Now I don't understand. Are they saying I am using the same managed object context or I should use the same managed object context? If I am using the same one, how is it that I create a new one on each while loop? Or if I should be using just one global context, how do I do it without causing memory leaks?

Previously, I had declared the context in my View Controller, initialized it in viewDidLoad, passed it as a parameter to my utility class doing the inserts, and just used it for everything. After discovering the big memory leak is when I started just creating the context locally.

One of the other reasons I started creating the contexts locally is because the documentation said:

First, you should typically create a separate managed object context for the import, and set its undo manager to nil. (Contexts are not particularly expensive to create, so if you cache your persistent store coordinator you can use different contexts for different working sets or distinct operations.)

What is the standard way to use NSManagedObjectContext?

Tut answered 17/8, 2015 at 4:6 Comment(3)
You can put the let managedObjectContext and managedObjectContext.save() outside the loops, it doesn't require to be called for each loop. And too NSManagedObjectContext should be created once for all your Database operations, thats why they use AppDelegate for its creation.Rivet
What about saving in batches? If I have 100,000 objects to insert, should I still only call save once?Tut
In that case, you might create your logic to call save with a limit of 5000 for example, but don't call it everytime, it will create overhead.Rivet
S
4

Now I don't understand. Are they saying I am using the same managed object context or I should use the same managed object context? If I am using the same one, how is it that I create a new one on each while loop? Or if I should be using just one global context, how do I do it without causing memory leaks?

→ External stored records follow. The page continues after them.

/-! ### Lookups on a well-formed table (R108) -/

/-- R108 (a), (b): a lookup finds an id that is in the table. -/
theorem lookup_of_mem {A : List (Nat × Slot)} {size j : Nat} {sl : Slot} (hA : SlotsWF A size)
    (h : (j, sl) ∈ A) : lookupOrEmpty A size sl.id false = .ok j := by
  have hj : j < size := (Sparse.mem_range hA.1 _ h).2
  obtain ⟨hd, hchain⟩ := hA.2.2.2 _ h
  simp only at hd hchain
  rw [lookupOrEmpty_eq_ok_iff]
  refine ⟨probeDistance size sl.id j, ⟨by omega, .inr ⟨rfl, ?_⟩, fun i hi => ?_⟩,
    (at_probeDistance sl.id hj).symm⟩
  · rw [at_probeDistance sl.id hj, slotAt_of_mem hA h]
  · have hocc := hchain i hi
    rintro (hs | ⟨-, hs⟩)
    · exact hocc hs
    · have := hA.2.2.1 _ ((occupied_iff hA).1 hocc) _ h hs
      simp only at this
      have h2 := probeDistance_at sl.id (size := size) (k := i) (by omega)
      rw [this] at h2
      omega

/-- R108 (a), (c): a lookup that answers an occupied slot has found the id there; one that answers an
empty slot shows that the id is absent and that the chain leads there. -/
theorem lookup_ok_cases {A : List (Nat × Slot)} {size j : Nat} {id : U64} (hA : SlotsWF A size)
    (h : lookupOrEmpty A size id false = .ok j) :
    j < size ∧
    ((Occupied A j ∧ (slotAt A j).id = id) ∨
      (¬ Occupied A j ∧ (∀ e ∈ A, e.2.id ≠ id) ∧ ChainTo A size j id)) := by
  obtain ⟨k, ⟨hk, hstop, hbefore⟩, rfl⟩ := (lookupOrEmpty_eq_ok_iff A size id false j).1 h
  refine ⟨Nat.mod_lt _ (by omega), ?_⟩
  by_cases hocc : Occupied A ((hash id size + k) % size)
  · rcases hstop with hs | ⟨-, hs⟩
    · exact absurd hs hocc
    · exact .inl ⟨hocc, hs⟩
  · refine .inr ⟨hocc, ?_, ?_⟩
    · rintro ⟨i, sl⟩ hmem rfl
      have h2 := lookup_of_mem hA hmem
      rw [h, Except.ok.injEq] at h2
      rw [h2] at hocc
      exact hocc ((occupied_iff hA).2 (by rw [slotAt_of_mem hA hmem]; exact hmem))
    · rw [ChainTo, probeDistance_at id (by omega)]
      exact ⟨by omega, fun i hi hc => hbefore i hi (.inl hc)⟩

/-- R108 (b): a failing lookup shows that the id is absent. -/
theorem absent_of_lookup_error {A : List (Nat × Slot)} {size : Nat} {id : U64} {e : ErrKind}
    (hA : SlotsWF A size) (h : lookupOrEmpty A size id false = .error e) : ∀ x ∈ A, x.2.id ≠ id := by
  rintro ⟨j, sl⟩ hmem rfl
  rw [lookup_of_mem hA hmem] at h
  cases h

/-- R112: with `anm` set, for an absent id, a lookup answers an empty slot to which the chain leads. -/
theorem lookup_anm_ok {A : List (Nat × Slot)} {size j : Nat} {id : U64}
    (h : lookupOrEmpty A size id true = .ok j) :
    j < size ∧ ¬ Occupied A j ∧ ChainTo A size j id := by
  obtain ⟨k, ⟨hk, hstop, hbefore⟩, rfl⟩ := (lookupOrEmpty_eq_ok_iff A size id true j).1 h
  refine ⟨Nat.mod_lt _ (by omega), ?_, ?_⟩
  · rcases hstop with hs | ⟨hs, -⟩
    · exact fun hocc => hocc hs
    · cases hs
  · rw [ChainTo, probeDistance_at id (by omega)]
    exact ⟨by omega, fun i hi hc => hbefore i hi (.inl hc)⟩

/-! ### Storing an entry keeps R15 -/

/-- An occupied slot stays occupied when a slot is given an occupied content. -/
theorem occupied_put {A : List (Nat × Slot)} {j i : Nat} {sl : Slot} (hc : sl.count ≠ 0)
    (h : Occupied A i) : Occupied (Sparse.put j sl A) i := by
  rw [Occupied, slotAt_put]
  split
  · exact hc
  · exact h

theorem slotsWF_put_new {A : List (Nat × Slot)} {size j : Nat} {sl : Slot} (hA : SlotsWF A size)
    (hj : j < size) (hc : sl.count ≠ 0) (hempty : ¬ Occupied A j) (habs : ∀ e ∈ A, e.2.id ≠ sl.id)
    (hchain : ChainTo A size j sl.id) :
    SlotsWF (Sparse.put j sl A) size ∧ (Sparse.put j sl A).length = A.length + 1 := by
  have hmem := Sparse.mem_put (v := sl) hj hA.1
  refine ⟨⟨Sparse.wf_put sl hj hA.1, ?_, ?_, ?_⟩, ?_⟩
  · intro e he
    rcases (hmem e).1 he with rfl | ⟨he, -⟩
    · exact hc
    · exact hA.2.1 e he
  · intro e he e' he' hid
    rcases (hmem e).1 he with rfl | ⟨he, -⟩ <;> rcases (hmem e').1 he' with rfl | ⟨he', -⟩
    · rfl
    · exact absurd hid.symm (habs e' he')
    · exact absurd hid (habs e he)
    · exact hA.2.2.1 e he e' he' hid
  · intro e he
    rcases (hmem e).1 he with rfl | ⟨he, -⟩
    · exact ⟨hchain.1, fun i hi => occupied_put hc (hchain.2 i hi)⟩
    · have := hA.2.2.2 e he
      exact ⟨this.1, fun i hi => occupied_put hc (this.2 i hi)⟩
  · apply Sparse.length_put_new
    exact find_none_of_empty hA hempty

theorem slotsWF_put_count {A : List (Nat × Slot)} {size j : Nat} {c : U64} (hA : SlotsWF A size)
    (hocc : Occupied A j) (hc : c ≠ 0) :
    SlotsWF (Sparse.put j ⟨(slotAt A j).id, c⟩ A) size ∧
      (Sparse.put j ⟨(slotAt A j).id, c⟩ A).length = A.length := by
  have hin := (occupied_iff hA).1 hocc
  have hj : j < size := (Sparse.mem_range hA.1 _ hin).2
  have hmem := Sparse.mem_put (v := Slot.mk (slotAt A j).id c) hj hA.1
  have hc' : (Slot.mk (slotAt A j).id c).count ≠ 0 := hc
  refine ⟨⟨Sparse.wf_put _ hj hA.1, ?_, ?_, ?_⟩, ?_⟩
  · intro e he
    rcases (hmem e).1 he with rfl | ⟨he, -⟩
    · exact hc
    · exact hA.2.1 e he
  · intro e he e' he' hid
    rcases (hmem e).1 he with rfl | ⟨he, -⟩ <;> rcases (hmem e').1 he' with rfl | ⟨he', -⟩
    · rfl
    · exact hA.2.2.1 (j, slotAt A j) hin e' he' hid
    · exact hA.2.2.1 e he (j, slotAt A j) hin hid
    · exact hA.2.2.1 e he e' he' hid
  · intro e he
    rcases (hmem e).1 he with rfl | ⟨he, -⟩
    · have := hA.2.2.2 _ hin
      exact ⟨this.1, fun i hi => occupied_put hc' (this.2 i hi)⟩
    · have := hA.2.2.2 e he
      exact ⟨this.1, fun i hi => occupied_put hc' (this.2 i hi)⟩
  · exact Sparse.length_put_old _ _ hA.1 ((Sparse.find_eq_some_iff hA.1).2 hin)

/-! ### Counts -/

theorem countOf_put_new {k : Nat} (sl : Slot) (w : U64) : ∀ {A : List (Nat × Slot)},
    Sparse.find A k = none →
    countOf (Sparse.put k sl A) w = countOf A w + (if sl.id = w then sl.count.toNat else 0)
  | [], _ => by simp [Sparse.put, countOf]
  | (j, u) :: rest, h => by
    simp only [Sparse.find] at h
    split at h
    · cases h
    · have ih := countOf_put_new sl w h
      simp only [Sparse.put]
      split
      · simp only [countOf]; omega
      · rw [if_neg (fun hh => by simp_all)]
        simp only [countOf, ih]; omega

theorem countOf_put_old {hi k : Nat} (sl old : Slot) (w : U64) : ∀ {lo : Nat} {A : List (Nat × Slot)},
    Sparse.risingFrom hi lo A = true → Sparse.find A k = some old →
    countOf (Sparse.put k sl A) w + (if old.id = w then old.count.toNat else 0) =
      countOf A w + (if sl.id = w then sl.count.toNat else 0)
  | _, [], _, h => by cases h
  | lo, (j, u) :: rest, hA, h => by
    rw [Sparse.risingFrom_cons] at hA
    simp only [Sparse.put]
    split
    · rename_i hlt
      have h2 : Sparse.risingFrom hi j ((j, u) :: rest) = true := by
        rw [Sparse.risingFrom_cons]; exact ⟨Nat.le_refl _, hA.2⟩
      rw [Sparse.find_below h2 hlt] at h
      cases h
    · split
      · rename_i heq
        subst heq
        simp only [Sparse.find, if_true, Option.some.injEq] at h
        subst h
        simp only [countOf]; omega
      · simp only [Sparse.find] at h
        rw [if_neg (fun hh => by simp_all)] at h
        have ih := countOf_put_old sl old w hA.2.2 h
        simp only [countOf]; omega

/-- An id that no slot holds has not been counted. -/
theorem countOf_eq_zero {w : U64} : ∀ {A : List (Nat × Slot)}, (∀ e ∈ A, e.2.id ≠ w) → countOf A w = 0
  | [], _ => rfl
  | (j, sl) :: rest, h => by
    simp only [countOf]
    rw [if_neg (h (j, sl) (by simp)), countOf_eq_zero (fun e he => h e (by simp [he]))]

/-- An id is counted as often as the slot that holds it says. -/
theorem countOf_of_mem {w : U64} {j : Nat} {sl : Slot} : ∀ {A : List (Nat × Slot)} {hi lo : Nat},
    Sparse.risingFrom hi lo A = true → (∀ e ∈ A, ∀ e' ∈ A, e.2.id = e'.2.id → e.1 = e'.1) →
    (j, sl) ∈ A → sl.id = w → countOf A w = sl.count.toNat
  | (i, u) :: rest, hi, lo, hA, hinj, hmem, hw => by
    rw [Sparse.risingFrom_cons] at hA
    simp only [countOf]
    rcases List.mem_cons.1 hmem with h | h
    · cases h
      rw [if_pos hw, countOf_eq_zero]
      · rfl
      · intro e he heq
        have h1 := hinj (j, sl) (by simp) e (by simp [he]) (by simp [hw, heq])
        have h2 := (Sparse.mem_range hA.2.2 e he).1
        simp only at h1
        omega
    · have h2 := (Sparse.mem_range hA.2.2 _ h).1
      rw [if_neg, Nat.zero_add]
      · exact countOf_of_mem hA.2.2
          (fun e he e' he' => hinj e (List.mem_cons_of_mem _ he) e' (List.mem_cons_of_mem _ he')) h hw
      · intro heq
        have h1 := hinj (i, u) (by simp) (j, sl) (by simp [h]) (by simp [hw, heq])
        simp only at h1 h2
        omega

/-! ### resize (R112, R114) -/

/-- The rehash loop never fails where the new array is larger than the old list needs, keeps R15, and
carries every entry over. -/
theorem rehash_ok {newSize : Nat} : ∀ {old N : List (Nat × Slot)}, SlotsWF N newSize →
    (∀ e ∈ old, e.2.count ≠ 0) → (∀ e ∈ old, ∀ x ∈ N, x.2.id ≠ e.2.id) →
    old.Pairwise (fun a b => a.2.id ≠ b.2.id) → N.length + old.length + 1 ≤ newSize →
    ∃ N', rehash newSize old N = .ok N' ∧ SlotsWF N' newSize ∧
      N'.length = N.length + old.length ∧ ∀ w, countOf N' w = countOf N w + countOf old w
  | [], N, hN, _, _, _, _ => ⟨N, rfl, hN, rfl, fun w => by simp [countOf]⟩
  | (i, sl) :: rest, N, hN, hc, habs, hpw, hroom => by
    simp only [List.length_cons] at hroom
    have hcsl : sl.count ≠ 0 := hc (i, sl) (by simp)
    obtain ⟨q, hq⟩ := lookup_ok_of_room sl.id true hN (by omega)
    obtain ⟨hq1, hq2, hq3⟩ := lookup_anm_ok hq
    have habs' : ∀ x ∈ N, x.2.id ≠ sl.id := habs (i, sl) (by simp)
    obtain ⟨hwf, hlen⟩ := slotsWF_put_new hN hq1 hcsl hq2 habs' hq3
    rw [List.pairwise_cons] at hpw
    obtain ⟨N', h1, h2, h3, h4⟩ := rehash_ok (old := rest) (N := Sparse.put q sl N) hwf
      (fun e he => hc e (by simp [he]))
      (by
        intro e he x hx
        rcases (Sparse.mem_put hq1 hN.1 x).1 hx with rfl | ⟨hx, -⟩
        · exact hpw.1 e he
        · exact habs e (by simp [he]) x hx)
      hpw.2 (by omega)
    refine ⟨N', ?_, h2, ?_, fun w => ?_⟩
    · simp only [rehash, hq]
      rw [if_neg hcsl, h1]
    · simp only [List.length_cons]; omega
    · rw [h4, countOf_put_new sl w (find_none_of_empty hN hq2)]
      simp only [countOf]; omega

/-- In a canonical list, distinct entries hold distinct ids. -/
theorem pairwise_ids {hi : Nat} : ∀ {lo : Nat} {A : List (Nat × Slot)},
    Sparse.risingFrom hi lo A = true → (∀ e ∈ A, ∀ e' ∈ A, e.2.id = e'.2.id → e.1 = e'.1) →
    A.Pairwise (fun a b => a.2.id ≠ b.2.id)
  | _, [], _, _ => List.Pairwise.nil
  | lo, (j, sl) :: rest, hA, h => by
    rw [Sparse.risingFrom_cons] at hA
    refine List.pairwise_cons.2 ⟨fun e he heq => ?_, pairwise_ids hA.2.2 fun e he e' he' =>
      h e (List.mem_cons_of_mem _ he) e' (List.mem_cons_of_mem _ he')⟩
    have h1 := h (j, sl) (by simp) e (by simp [he]) heq
    have h2 := (Sparse.mem_range hA.2.2 e he).1
    simp only at h1
    omega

Let's look at the first part of your code...

while (thereAreStillMoreObjectsToAdd) {
    let managedObjectContext = (UIApplication.sharedApplication().delegate as! AppDelegate).managedObjectContext
    managedObjectContext.undoManager = nil

Now, since it appears you are keeping your MOC in the App Delegate, it's likely that you are using the template-generated Core Data access code. Even if you are not, it is highly unlikely that your managedObjectContext access method is returning a new MOC each time it is called.

Your managedObjectContext variable is merely a reference to the MOC that is living in the App Delegate. Thus, each time through the loop, you are merely making a copy of the reference. The object being referenced is the exact same object each time through the loop.

Thus, I think they are saying that you are not using separate contexts, and I think they are right. Instead, you are using a new reference to the same context each time through the loop.


Now, your next set of questions have to do with performance. Your other post references some good content. Go back and look at it again.

What they are saying is that if you want to do a big import, you should create a separate context, specifically for the import (Objective C since I have not yet made time to learn Swift).

NSManagedObjectContext moc = [[NSManagedObjectContext alloc]
    initWithConcurrencyType:NSPrivateQueueConcurrencyType];

You would then attach that MOC to the Persistent Store Coordinator. Using performBlock you would then, in a separate thread, import your objects.

The batching concept is correct. You should keep that. However, you should wrap each batch in an auto release pool. I know you can do it in swift... I'm just not sure if this is the exact syntax, but I think it's close...

autoreleasepool {
    for item in array {
        let newObject = NSEntityDescription.insertNewObjectForEntityForName ...
        newObject.attribute1 = item.whatever
        newObject.attribute2 = item.whoever
        newObject.attribute3 = item.whenever
    }
}

In pseudo-code, it would all look something like this...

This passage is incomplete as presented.